▶ [What you should do]: Search the records for the string "quadReg", and show each line where it appears.

[Dataset entries]
========================================================================

-- ==== Sys2Proof/WellFormed.lean ====
section
/-! DEFINITION. Which instructions are well formed: the values of a field that the decoder refuses
whatever the state is (R83, R88, R96 to R101, R129, R133, R159, R161, R182, R207, R208, R213, R219).
What depends on the kernel's `.vregs` and `.uregs`, on a prefix or on the state is checked by the
meanings. An event is well formed whatever it carries. -/

namespace Sys2Proof

/-- A register field that may start a pair (R60, R88). -/
def evenReg {n : Nat} (r : BitVec n) : Bool := !r.getLsbD 0

/-- A register field that may start a quad (R60). -/
def quadReg {n : Nat} (r : BitVec n) : Bool := !r.getLsbD 0 && !r.getLsbD 1

/-- The special registers of R208 that URDSR may name. -/
def specialReadable (n : BitVec 12) : Bool := decide (n.toNat ≤ 0x00D) || n == 0x010

/-- The checks on the fields of an instruction. -/
def Instr.wf : Instr → Bool
  | .mod _ _ _ _ _ _ _ => true
  | .limm _ => true
  | .add tc vd va vb => !(tc == 0 && vd == 0 && va == 0 && vb == 0)
  | .sub _ _ _ _ => true
  | .min _ _ _ _ => true
  | .max _ _ _ _ => true
  | .minu _ _ _ _ => true
  | .maxu _ _ _ _ => true
  | .absd _ _ _ _ => true
  | .addsat _ _ _ _ => true
  | .and _ _ _ _ => true
  | .or _ _ _ _ => true
  | .xor _ _ _ _ => true
  | .andn _ _ _ _ => true
  | .shl _ _ _ _ => true
  | .shr _ _ _ _ => true
  | .sar _ _ _ _ => true
  | .ror _ _ _ _ => true
  | .mul _ _ _ _ => true
  | .mulhi _ _ _ _ => true
  | .mulhiu _ _ _ _ => true
  | .mad _ _ _ _ => true
  | .div _ _ _ _ => true
  | .divu _ _ _ _ => true
  | .rem _ _ _ _ => true
  | .remu _ _ _ _ => true
  | .seq _ _ _ _ => true
  | .sne _ _ _ _ => true
  | .slt _ _ _ _ => true
  | .sltu _ _ _ _ => true
  | .sel _ _ _ _ => true
  | .clz _ _ _ => true
  | .popc _ _ _ => true
  | .brev _ _ _ => true
  | .addi _ _ _ _ => true
  | .shli _ _ _ _ => true
  | .shri _ _ _ _ => true
  | .sari _ _ _ _ => true
  | .rori _ _ _ _ => true
  | .bfx _ _ _ _ => true
  | .bfxu _ _ _ _ => true
  | .bfi _ _ _ _ => true
  | .prmb _ _ _ _ => true
  | .movi _ _ _ => true
  | .movs _ _ _ => true
  | .hget _ _ h => decide (h.toNat ≤ 15)
  | .htake _ _ h => decide (h.toNat ≤ 15)
  | .hput _ _ h => decide (h.toNat ≤ 15)
  | .rdls _ _ n => decide (n.toNat ≤ 10)
  | .xlnIdx _ _ _ _ => true
  | .xlnXor _ _ _ _ => true
  | .xlnUp _ _ _ _ => true
  | .xlnDn _ _ _ _ => true
  | .voteAny _ _ _ => true
  | .voteAll _ _ _ => true
  | .voteBal _ _ _ => true
  | .xred _ _ _ => true
  | .fadd _ _ _ _ => true
  | .fsub _ _ _ _ => true
  | .fmul _ _ _ _ => true
  | .fmin _ _ _ _ => true
  | .fmax _ _ _ _ => true
  | .ffma _ _ _ _ => true
  | .fseq _ _ _ _ => true
  | .fslt _ _ _ _ => true
  | .fsle _ _ _ _ => true
  | .fsun _ _ _ _ => true
  | .hadd2 _ _ _ _ => true
  | .hmul2 _ _ _ _ => true
  | .hfma2 _ _ _ _ => true
  | .hmax2 _ _ _ _ => true
  | .frcp _ _ _ => true
  | .frsq _ _ _ => true
  | .fex2 _ _ _ => true
  | .flg2 _ _ _ => true
  | .fdiv _ _ _ _ => true
  | .fsqrt _ _ _ => true
  | .fscl _ _ _ _ => true
  | .ffrc _ _ _ => true
  | .cvtF32S32 _ _ _ => true
  | .cvtS32F32 _ _ _ => true
  | .cvtF32Bf16 _ _ _ => true
  | .cvtBf16F32 _ _ _ _ => true
  | .cvtE4m3F32 _ _ _ => true
  | .cvtF32E4m3 _ _ _ => true
  | .cvtE5m2F32 _ _ _ => true
  | .cvtF32E5m2 _ _ _ => true
  | .scacc _ _ _ _ => true
  | .scacc2 _ _ _ _ => true
  | .qnt8 _ _ _ _ => true
  | .qnte4 _ _ _ _ => true
  | .dp4 _ _ _ _ => true
  | .dp4u _ _ _ _ => true
  | .dp2h _ _ _ _ => true
  | .trnQ _ _ _ _ => true
  | .trnPk _ _ _ => true
  | .trnUp _ _ _ => true
  | .trnDg _ _ _ _ => true
  | .trnChk4 _ _ _ => true
  | .trnZ4 _ _ _ => true
  | .ldU8 _ _ va ord scope _ => va != 127 && ord != 3 && scope != 5
  | .ldS8 _ _ va ord scope _ => va != 127 && ord != 3 && scope != 5
  | .ldU16 _ _ va ord scope _ => va != 127 && ord != 3 && scope != 5
  | .ldS16 _ _ va ord scope _ => va != 127 && ord != 3 && scope != 5
  | .ldB32 _ _ va ord scope _ => va != 127 && ord != 3 && scope != 5
  | .ldB64 _ vt va ord scope _ => va != 127 && ord != 3 && scope != 5 && evenReg vt
  | .ldB128 _ vt va ord scope _ => va != 127 && ord != 3 && scope != 5 && quadReg vt
  | .stB8 _ _ va ord scope _ => va != 127 && ord != 2 && scope != 5
  | .stB16 _ _ va ord scope _ => va != 127 && ord != 2 && scope != 5
  | .stB32 _ _ va ord scope _ => va != 127 && ord != 2 && scope != 5
  | .stB64 _ vt va ord scope _ => va != 127 && ord != 2 && scope != 5 && evenReg vt
  | .stB128 _ vt va ord scope _ => va != 127 && ord != 2 && scope != 5 && quadReg vt
  | .atom32 _ vd va op scope _ => va != 127 && scope != 5 && scope != 1 && (op != 9 || evenReg vd)
  | .atom64 _ vd va op scope _ => va != 127 && scope != 5 && scope != 1 && decide (op.toNat < 10) && evenReg vd && (op != 9 || quadReg vd)
  | .red _ _ va op scope ord => va != 127 && scope != 5 && scope != 1 && op != 8 && op != 9 && ord != 1 && ord != 3
  | .fence _ kind scope => kind != 0 && scope != 5
  | .ldrowNear _ va vb => va != 127 && vb != 127
  | .ldrowHome _ va vb => va != 127 && vb != 127
  | .strow _ va vb => va != 127 && vb != 127
  | .raddBf16 _ va vb => va != 127 && vb != 127
  | .raddF32 _ va vb => va != 127 && vb != 127
  | .rmaxBf16 _ va vb => va != 127 && vb != 127
  | .prf _ va => va != 127
  | .wbl _ va => va != 127
  | .invl _ va => va != 127
  | .brEqz _ _ _ => true
  | .brNez _ _ _ => true
  | .brLtz _ _ _ => true
  | .brGez _ _ _ => true
  | .brGtz _ _ _ => true
  | .brLez _ _ _ => true
  | .brAlw _ _ => true
  | .call _ vd _ => vd != 127
  | .jmpr _ va => va != 127
  | .callr _ vd va => vd != 127 && va != 127
  | .ret _ va => va != 127
  | .barArv _ _ => true
  | .barWt _ _ => true
  | .barSync _ _ => true
  | .barArvc _ _ _ => true
  | .nop _ => true
  | .barg _ => true
  | .exit _ => true
  | .yield _ => true
  | .trap _ _ => true
  | .rett _ => true
  | .brk _ _ => true
  | .ill _ => true
  -- TEPC and TVAL move a pair of registers, which may begin at an odd one (R112, R182; assumption 120)
  | .rdts _ vd x => decide (x.toNat ≤ 4) && ((x != 0 && x != 2) || vd != 127)
  | .wrts _ vs x => (x == 0 || x == 2 || x == 3) && ((x != 0 && x != 2) || vs != 127)
  | .uadd _ _ _ _ => true
  | .usub _ _ _ _ => true
  | .uand _ _ _ _ => true
  | .uor _ _ _ _ => true
  | .uxor _ _ _ _ => true
  | .umul _ _ _ _ => true
  | .umin _ _ _ _ => true
  | .umax _ _ _ _ => true
  | .uaddi _ _ _ _ => true
  | .ushi _ _ _ _ _ => true
  | .umovi _ _ _ => true
  | .umovh _ _ _ => true
  | .ucmp _ _ cc _ _ => decide (cc.toNat ≤ 5)
  | .ubr _ cond q _ => decide (cond.toNat ≤ 2) && (cond != 0 || q == 0)
  | .urdsr _ sd n => specialReadable n && (decide (2 ≤ n.toNat) || evenReg sd)
  | .uwrsr _ _ n => n == 0x00A
  | .hpois _ _ => true
  | .fattach _ _ => true
  | .fdetach _ _ => true
  | .uhput _ _ _ => true
  | .uhget _ _ _ => true
  | .uhtake _ _ _ => true
  | .unop _ => true
  | .uyield _ => true
  | .uld32 _ _ _ ord scope => ord != 3 && scope != 5
  | .uld64 _ sd _ ord scope => ord != 3 && scope != 5 && evenReg sd
  | .ust32 _ _ _ ord scope => ord != 2 && scope != 5
  | .ust64 _ sa _ ord scope => ord != 2 && scope != 5 && evenReg sa
  | .pan _ sp sr => (sp.extractLsb' 0 4 == 0) && sr != 0
  | .grn _ sp sr => (sp.extractLsb' 0 4 == 0) && sr != 0
  | .cpy _ sp sr => (sp.extractLsb' 0 4 == 0) && sr != 0
  | .gatNear _ sp sr => (sp.extractLsb' 0 4 == 0) && sr != 0
  | .gatHome _ sp sr => (sp.extractLsb' 0 4 == 0) && sr != 0
  | .sct _ sp sr => (sp.extractLsb' 0 4 == 0) && sr != 0
  | .fab _ sp sr => (sp.extractLsb' 0 4 == 0) && sr != 0
  | .waitc _ cls _ => decide (cls.toNat ≤ 5)
  | .lnchSucc _ sa _ => evenReg sa
  | .lnchLmode _ sa mode => evenReg sa && mode != 3
  | .lnchCancel _ _ _ => true
  | .balloc _ _ _ => true
  | .bfree _ _ => true
  | .binitAll _ _ => true
  | .binitCount _ _ _ => true
  | .utrap _ _ => true
  | .upark _ _ _ => true
  | .registerWrite _ _ _ _ => true
  | .launchPacketRead _ => true
  | .launchPop => true
  | .blockExpansion _ => true
  | .innerSluiceMove _ => true
  | .engineItemPush _ => true
  | .coreLeafPop _ => true
  | .panPop _ => true
  | .panStep _ => true
  | .grainerPop _ => true
  | .grainerStep _ => true
  | .copyLeafPop _ => true
  | .segmenterRead _ => true
  | .copySegmentComplete _ => true
  | .engineOpComplete _ => true
  | .successorRelease _ => true
  | .loadComplete _ => true
  | .atomicComplete _ => true
  | .redComplete _ => true
  | .rowReadComplete _ => true
  | .rowWriteApply _ => true
  | .sectorFill _ => true
  | .hatchReadComplete _ => true
  | .lremReadComplete _ => true
  | .lmodeComplete _ => true
  | .translationFault _ => true
  | .registerRead _ _ _ => true
  | .coreCycle _ => true
  | .storePerformed _ => true
  | .powerOnReset _ _ => true
  | .hostRegisterWrite _ _ _ => true
  | .devnumWrite _ => true
  | .classpolWrite _ _ => true
  | .lmodeRegisterWrite _ _ _ => true
  | .stagingRegionWrite _ _ _ => true
  | .panReset _ => true
  | .grainerReset _ => true
  | .engineWatchdog _ _ => true
  | .engineResetEnd _ _ => true
  | .sluiceEnable _ _ => true
  | .sluiceDisable _ _ => true
  | .leafProgWrite _ _ => true
  | .progStoreWrite _ _ _ => true
  | .ndataWrite _ => true
  | .rowEntryValidate _ _ _ => true
  | .rowEntryDeregister _ _ => true
  | .fqansResume _ _ => true
  | .fqansAbort _ _ => true
  | .fqconsWrite _ _ => true
  | .tenantReset _ => true
  | .tenantResetDone _ => true
  | .tlbiPage _ => true
  | .tlbiStage1 _ => true
  | .tlbiAll _ => true
  | .tlbInvalidationDone _ => true
  | .irtUnmask _ => true
  | .attestation => true
  | .attestationDone _ => true
  | .debugRun _ => true
  | .powerWindow _ _ => true
  | .securityAlarm _ => true
  | .readPout _ _ => true
  | .readTemperature1 _ _ => true
  | .readVin _ _ => true
  | .readIout _ _ => true
  | .pmbusLimitRead _ => true
  | .pmbusLimitWrite _ _ => true
  | .idcode => true
  | .bypass _ => true
  | .boundaryScan _ => true
  | .runnerRestart _ => true
  | .aqiLaunch _ => true
  | .aqiCancel _ => true
  | .aqiCopy _ => true
  | .aqiRowreg _ => true
  | .aqiRowdereg _ => true
  | .aqiFqanswer _ => true
  | .aqiFqcons _ => true
  | .hostTransferPop => true
  | .flitReceive _ _ => true
  | .flitNak _ _ _ => true
  | .tombstoneReceive _ _ => true
  | .fabricPacketReceive _ => true
  | .getResponseReceive _ _ _ => true
  | .e2eAckReceive _ _ _ => true
  | .e2eRetryRequest _ _ => true
  | .e2eTimeout _ _ => true
  | .fabricPortPop _ => true
  | .replicatedLaunchReceive _ _ _ => true
  | .readyReceive _ _ _ _ => true
  | .goReceive _ _ _ => true
  | .dropReceive _ _ _ => true
  | .blockSave _ => true
  | .parkedBarrierArrival _ => true
  | .stagingStart _ _ => true
  | .stagingComplete _ _ => true
  | .tailRepush _ _ => true
  | .engineTranslationFault _ => true
  | .cancel _ _ _ => true
  | .starvationOverride _ => true
  | .floorQueueEntry _ => true
  | .uniformFloorQueueEntry _ => true
  | .deferralEnd _ => true
  | .runExpiry _ => true
  | .barrierReleaseArrival _ => true
  | .launchBarrierRelease _ => true
  | .barrierTimeout _ _ => true
  | .bargTimeout _ => true
  | .blockStalled _ => true
  | .nearProbe _ => true
  | .lineEviction _ _ => true
  | .ballocAnswer _ => true
  | .faultRecordDrain _ => true
  | .barrierArrivalReceive _ => true
  | .hostTransferComplete _ => true
  | .bridgeRequestReceive _ => true
  | .linkTraining _ => true

/-- A well-formed instruction. -/
abbrev WellFormed (i : Instr) : Prop := i.wf = true

end Sys2Proof
end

========================================================================

▶ [Answer space]:
def quadReg {n : Nat} (r : BitVec n) : Bool := !r.getLsbD 0 && !r.getLsbD 1
  | .ldB128 _ vt va ord scope _ => va != 127 && ord != 3 && scope != 5 && quadReg vt
  | .stB128 _ vt va ord scope _ => va != 127 && ord != 2 && scope != 5 && quadReg vt
  | .atom64 _ vd va op scope _ => va != 127 && scope != 5 && scope != 1 && decide (op.toNat < 10) && evenReg vd && (op != 9 || quadReg vd)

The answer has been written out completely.